(Records excerpted from a collection)
theorem State.readWords_keepsEq {s₀ s : State} {c : Nat} {l : List Nat} {r : List Word} {t_ : State}
    (h : State.readWords s c l = (r, t_)) (kp : Keeps s₀ s) : Keeps s₀ t_ := by
  have k := State.readWords_keeps (s₀ := s₀) (s := s) (c := c) (l := l) kp
  rwa [h] at k

theorem State.linkCtrl_keeps {s₀ s : State} {l : Nat} {v : Word} (kp : Keeps s₀ s) : Keeps s₀ (State.linkCtrl s l v) := by
  unfold State.linkCtrl
  repeat' first
    | with_reducible exact Keeps.refl _ | with_reducible assumption
    | (extract_lets +onlyGivenNames x; refine Keeps.cut (x := x) ?_ ?_ <;> [subst x; (intro; rename' x => y)])
    | (extract_lets +onlyGivenNames x; subst x; try beta_reduce) | with_reducible apply State.rset_keeps
    | with_reducible apply State.enterRetrain_keeps | with_reducible apply State.linkEn_keeps
    | with_reducible apply State.linkTestSet_keeps | with_reducible apply State.linkWmax_keeps | split

theorem State.chipWrite_keeps {s₀ s : State} {a : Nat} {d : RegDesc} {v : Word} (kp : Keeps s₀ s) : Keeps s₀ (State.chipWrite
    s a d v) := by
  unfold State.chipWrite
  repeat' first
    | with_reducible exact Keeps.refl _ | with_reducible assumption
    | (extract_lets +onlyGivenNames x; refine Keeps.cut (x := x) ?_ ?_ <;> [subst x; (intro; rename' x => y)])
    | (extract_lets +onlyGivenNames x; subst x; try beta_reduce) | with_reducible apply State.rset_keeps
    | with_reducible apply State.syncStale_keeps | with_reducible apply State.linkevSend_keeps
    | with_reducible apply State.syncTrans_keeps | with_reducible apply Keeps.foldl | split | (intro)

theorem State.safeWrite_keeps {s₀ s : State} {o a : Nat} {d : RegDesc} {v : Word} (kp : Keeps s₀ s) : Keeps s₀
    (State.safeWrite s o a d v) := by
  unfold State.safeWrite
  repeat' first
    | with_reducible exact Keeps.refl _ | with_reducible assumption
    | (extract_lets +onlyGivenNames x; refine Keeps.cut (x := x) ?_ ?_ <;> [subst x; (intro; rename' x => y)])
    | (extract_lets +onlyGivenNames x; subst x; try beta_reduce) | with_reducible apply State.rset_keeps
    | with_reducible apply State.syncDse_keeps | with_reducible apply State.sntCfg_keeps
    | with_reducible apply State.fenceMask_keeps | split

theorem State.morWrite_keeps {s₀ s : State} {c a : Nat} {d : RegDesc} {v : Word} (kp : Keeps s₀ s) : Keeps s₀ (State.morWrite
    s c a d v) := by
  unfold State.morWrite
  repeat' first
    | with_reducible exact Keeps.refl _ | with_reducible assumption
    | (extract_lets +onlyGivenNames x; refine Keeps.cut (x := x) ?_ ?_ <;> [subst x; (intro; rename' x => y)])
    | (extract_lets +onlyGivenNames x; subst x; try beta_reduce) | (simp -zeta only [↓Keeps.lit])
    | with_reducible apply State.rset_keeps | with_reducible apply State.setFlag_keeps
    | with_reducible apply State.modCtx_keeps | with_reducible apply State.mrnCleared_keeps
    | with_reducible apply State.mrnLoad_keeps | split | (intro)

theorem State.fltWrite_keeps {s₀ s : State} {a k : Nat} {d : RegDesc} {v : Word} (kp : Keeps s₀ s) : Keeps s₀ (State.fltWrite
    s a k d v) := by
  unfold State.fltWrite
  repeat' first
    | with_reducible exact Keeps.refl _ | with_reducible assumption
    | (extract_lets +onlyGivenNames x; refine Keeps.cut (x := x) ?_ ?_ <;> [subst x; (intro; rename' x => y)])
    | (extract_lets +onlyGivenNames x; subst x; try beta_reduce) | with_reducible apply State.rset_keeps
    | with_reducible apply Keeps.foldl | split | (intro)

theorem State.writeWord_keeps {s₀ s : State} {c a : Nat} {v : Word} (kp : Keeps s₀ s) : Keeps s₀ (State.writeWord s c a v) :=
    by
  unfold State.writeWord
  repeat' first
    | with_reducible exact Keeps.refl _ | with_reducible assumption
    | (extract_lets +onlyGivenNames x; refine Keeps.cut (x := x) ?_ ?_ <;> [subst x; (intro; rename' x => y)])
    | (extract_lets +onlyGivenNames x; subst x; try beta_reduce) | (simp -zeta only [↓Keeps.lit])
    | with_reducible apply State.rset_keeps | with_reducible apply State.ppEmpty_keeps
    | with_reducible apply State.unfenceLanes_keeps | with_reducible apply State.tileWrite_keeps
    | with_reducible apply State.chanWrite_keeps | with_reducible apply State.ppPush_keeps
    | with_reducible apply State.linkCtrl_keeps | with_reducible apply State.chipWrite_keeps
    | with_reducible apply State.safeWrite_keeps | with_reducible apply State.morWrite_keeps
    | with_reducible apply State.fltWrite_keeps | split | (intro)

WHAT YOU ARE ASKED TO DO » Extract all of the data above and output it character for character.

OUTPUT FOR THIS TASK »
theorem State.readWords_keepsEq {s₀ s : State} {c : Nat} {l : List Nat} {r : List Word} {t_ : State}
    (h : State.readWords s c l = (r, t_)) (kp : Keeps s₀ s) : Keeps s₀ t_ := by
  have k := State.readWords_keeps (s₀ := s₀) (s := s) (c := c) (l := l) kp
  rwa [h] at k

theorem State.linkCtrl_keeps {s₀ s : State} {l : Nat} {v : Word} (kp : Keeps s₀ s) : Keeps s₀ (State.linkCtrl s l v) := by
  unfold State.linkCtrl
  repeat' first
    | with_reducible exact Keeps.refl _ | with_reducible assumption
    | (extract_lets +onlyGivenNames x; refine Keeps.cut (x := x) ?_ ?_ <;> [subst x; (intro; rename' x => y)])
    | (extract_lets +onlyGivenNames x; subst x; try beta_reduce) | with_reducible apply State.rset_keeps
    | with_reducible apply State.enterRetrain_keeps | with_reducible apply State.linkEn_keeps
    | with_reducible apply State.linkTestSet_keeps | with_reducible apply State.linkWmax_keeps | split

theorem State.chipWrite_keeps {s₀ s : State} {a : Nat} {d : RegDesc} {v : Word} (kp : Keeps s₀ s) : Keeps s₀ (State.chipWrite
    s a d v) := by
  unfold State.chipWrite
  repeat' first
    | with_reducible exact Keeps.refl _ | with_reducible assumption
    | (extract_lets +onlyGivenNames x; refine Keeps.cut (x := x) ?_ ?_ <;> [subst x; (intro; rename' x => y)])
    | (extract_lets +onlyGivenNames x; subst x; try beta_reduce) | with_reducible apply State.rset_keeps
    | with_reducible apply State.syncStale_keeps | with_reducible apply State.linkevSend_keeps
    | with_reducible apply State.syncTrans_keeps | with_reducible apply Keeps.foldl | split | (intro)

theorem State.safeWrite_keeps {s₀ s : State} {o a : Nat} {d : RegDesc} {v : Word} (kp : Keeps s₀ s) : Keeps s₀
    (State.safeWrite s o a d v) := by
  unfold State.safeWrite
  repeat' first
    | with_reducible exact Keeps.refl _ | with_reducible assumption
    | (extract_lets +onlyGivenNames x; refine Keeps.cut (x := x) ?_ ?_ <;> [subst x; (intro; rename' x => y)])
    | (extract_lets +onlyGivenNames x; subst x; try beta_reduce) | with_reducible apply State.rset_keeps
    | with_reducible apply State.syncDse_keeps | with_reducible apply State.sntCfg_keeps
    | with_reducible apply State.fenceMask_keeps | split

theorem State.morWrite_keeps {s₀ s : State} {c a : Nat} {d : RegDesc} {v : Word} (kp : Keeps s₀ s) : Keeps s₀ (State.morWrite
    s c a d v) := by
  unfold State.morWrite
  repeat' first
    | with_reducible exact Keeps.refl _ | with_reducible assumption
    | (extract_lets +onlyGivenNames x; refine Keeps.cut (x := x) ?_ ?_ <;> [subst x; (intro; rename' x => y)])
    | (extract_lets +onlyGivenNames x; subst x; try beta_reduce) | (simp -zeta only [↓Keeps.lit])
    | with_reducible apply State.rset_keeps | with_reducible apply State.setFlag_keeps
    | with_reducible apply State.modCtx_keeps | with_reducible apply State.mrnCleared_keeps
    | with_reducible apply State.mrnLoad_keeps | split | (intro)

theorem State.fltWrite_keeps {s₀ s : State} {a k : Nat} {d : RegDesc} {v : Word} (kp : Keeps s₀ s) : Keeps s₀ (State.fltWrite
    s a k d v) := by
  unfold State.fltWrite
  repeat' first
    | with_reducible exact Keeps.refl _ | with_reducible assumption
    | (extract_lets +onlyGivenNames x; refine Keeps.cut (x := x) ?_ ?_ <;> [subst x; (intro; rename' x => y)])
    | (extract_lets +onlyGivenNames x; subst x; try beta_reduce) | with_reducible apply State.rset_keeps
    | with_reducible apply Keeps.foldl | split | (intro)

theorem State.writeWord_keeps {s₀ s : State} {c a : Nat} {v : Word} (kp : Keeps s₀ s) : Keeps s₀ (State.writeWord s c a v) :=
    by
  unfold State.writeWord
  repeat' first
    | with_reducible exact Keeps.refl _ | with_reducible assumption
    | (extract_lets +onlyGivenNames x; refine Keeps.cut (x := x) ?_ ?_ <;> [subst x; (intro; rename' x => y)])
    | (extract_lets +onlyGivenNames x; subst x; try beta_reduce) | (simp -zeta only [↓Keeps.lit])
    | with_reducible apply State.rset_keeps | with_reducible apply State.ppEmpty_keeps
    | with_reducible apply State.unfenceLanes_keeps | with_reducible apply State.tileWrite_keeps
    | with_reducible apply State.chanWrite_keeps | with_reducible apply State.ppPush_keeps
    | with_reducible apply State.linkCtrl_keeps | with_reducible apply State.chipWrite_keeps
    | with_reducible apply State.safeWrite_keeps | with_reducible apply State.morWrite_keeps
    | with_reducible apply State.fltWrite_keeps | split | (intro)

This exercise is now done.